The Chow Chow is an ancient breed of northern Chinese origin with a known history of at least 2,000 years. It is a member of the Spitz family of Arctic Circle dogs that includes Elkhounds, Huskies, Samoyeds, Keeshonds and Pomeranians. Throughout its history the Chow CHow has been used for hunting, pulling sleds, hearding and home protection. Said to be a "one-man dog", the Chow Chow is loyal to those with whom it lives, but does not quickly warm to strangers. An ancient Chinese saying states, "When the world was being created, what dog was allowed to lick up all the little pieces of blue sky which fell on the earth when the stars were being set in their place? "The Chow...that's how he got his blue tongue."

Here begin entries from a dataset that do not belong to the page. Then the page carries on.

-- ==== Sys2Proof/Machine/Fetch.lean ====
section
/-! DEFINITION. Fetching the bytes of an instruction (30_encoding.md R100, R101; log 8) and placing them. -/

namespace Sys2Proof.Machine

/-- Opcode fetch, dispatch and the operand fetches that every mode rule of R112 to R120 begins with. JSR's last byte is
not fetched: the instruction is named by the byte that stands there now, and R202 reads it later (log 8). -/
def fetchInstr (s : State) : Instr × State :=
  let op := fetch s
  match opcodeRow op.1 with
  | .f1 i => (i, op.2)
  | .f2 g =>
    let b1 := fetch op.2
    (g b1.1, b1.2)
  | .f3 g =>
    let b1 := fetch op.2
    let b2 := fetch b1.2
    (g (mkWord b2.1 b1.1), b2.2)
  | .f3late g =>
    let b1 := fetch op.2
    (g b1.1 (peek b1.2 b1.2.cpu.pc), b1.2)

/-- The address is in internal RAM or in PRG space, where a byte can be placed. -/
def placeable (a : Word) : Bool := decide (a.toNat < 0x2000 ∨ 0x8000 ≤ a.toNat)

/-- The state whose next read of `a` gives `v`: in RAM, or in the PRG array at the index now visible at `a`. -/
def placeByte (a : Word) (v : Byte) (s : State) : State :=
  if a.toNat < 0x2000 then ramSet a v s
  else
    { s with
      cfg.prg := memSet s.cfg.prg (s.mapper.prgIndex s.cfg a.toNat % (16384 * s.cfg.prgBanks)) v }

/-- Bytes placed from `a` upwards. -/
def placeBytes (a : Word) : List Byte → State → State
  | [], s => s
  | v :: rest, s => placeBytes (a + 1) rest (placeByte a v s)

/-- The state whose next step fetches these bytes: no fault pending, and where `pc` is, unless a byte of them would
lie in a device range; then `pc` moves to `$0000` (log 23). -/
def placeInstr (bytes : List Byte) (s : State) : State :=
  let pc := s.cpu.pc
  let at0 := if placeable pc && placeable (pc + 1) && placeable (pc + 2) then pc else 0
  placeBytes at0 bytes { s.setPc at0 with fault := none }

end Sys2Proof.Machine
end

Within its native habitat the Chow Chow is known alternatively by a variety of names. Chinese names for the Chow Chow include Lang Kou (Wolf Dog), Hsiung Kou (Bear Dog), Hei Shet Kou (Black-tongued Dog) and Kwantung Kou (Dog of Canton). The breed is an upstanding dog, squarely built, powerful and sturdy. It is medium sized with strong muscles and heavy bones, adults averaging about 17 to 20 inches tall at the withers. Adults may weight as much as 40 pounds, or more. Chow Chows may have a coat that is smooth or rough, and may be black, blue, red (light golden to deep mahogany), creme or cinnamon in coloration.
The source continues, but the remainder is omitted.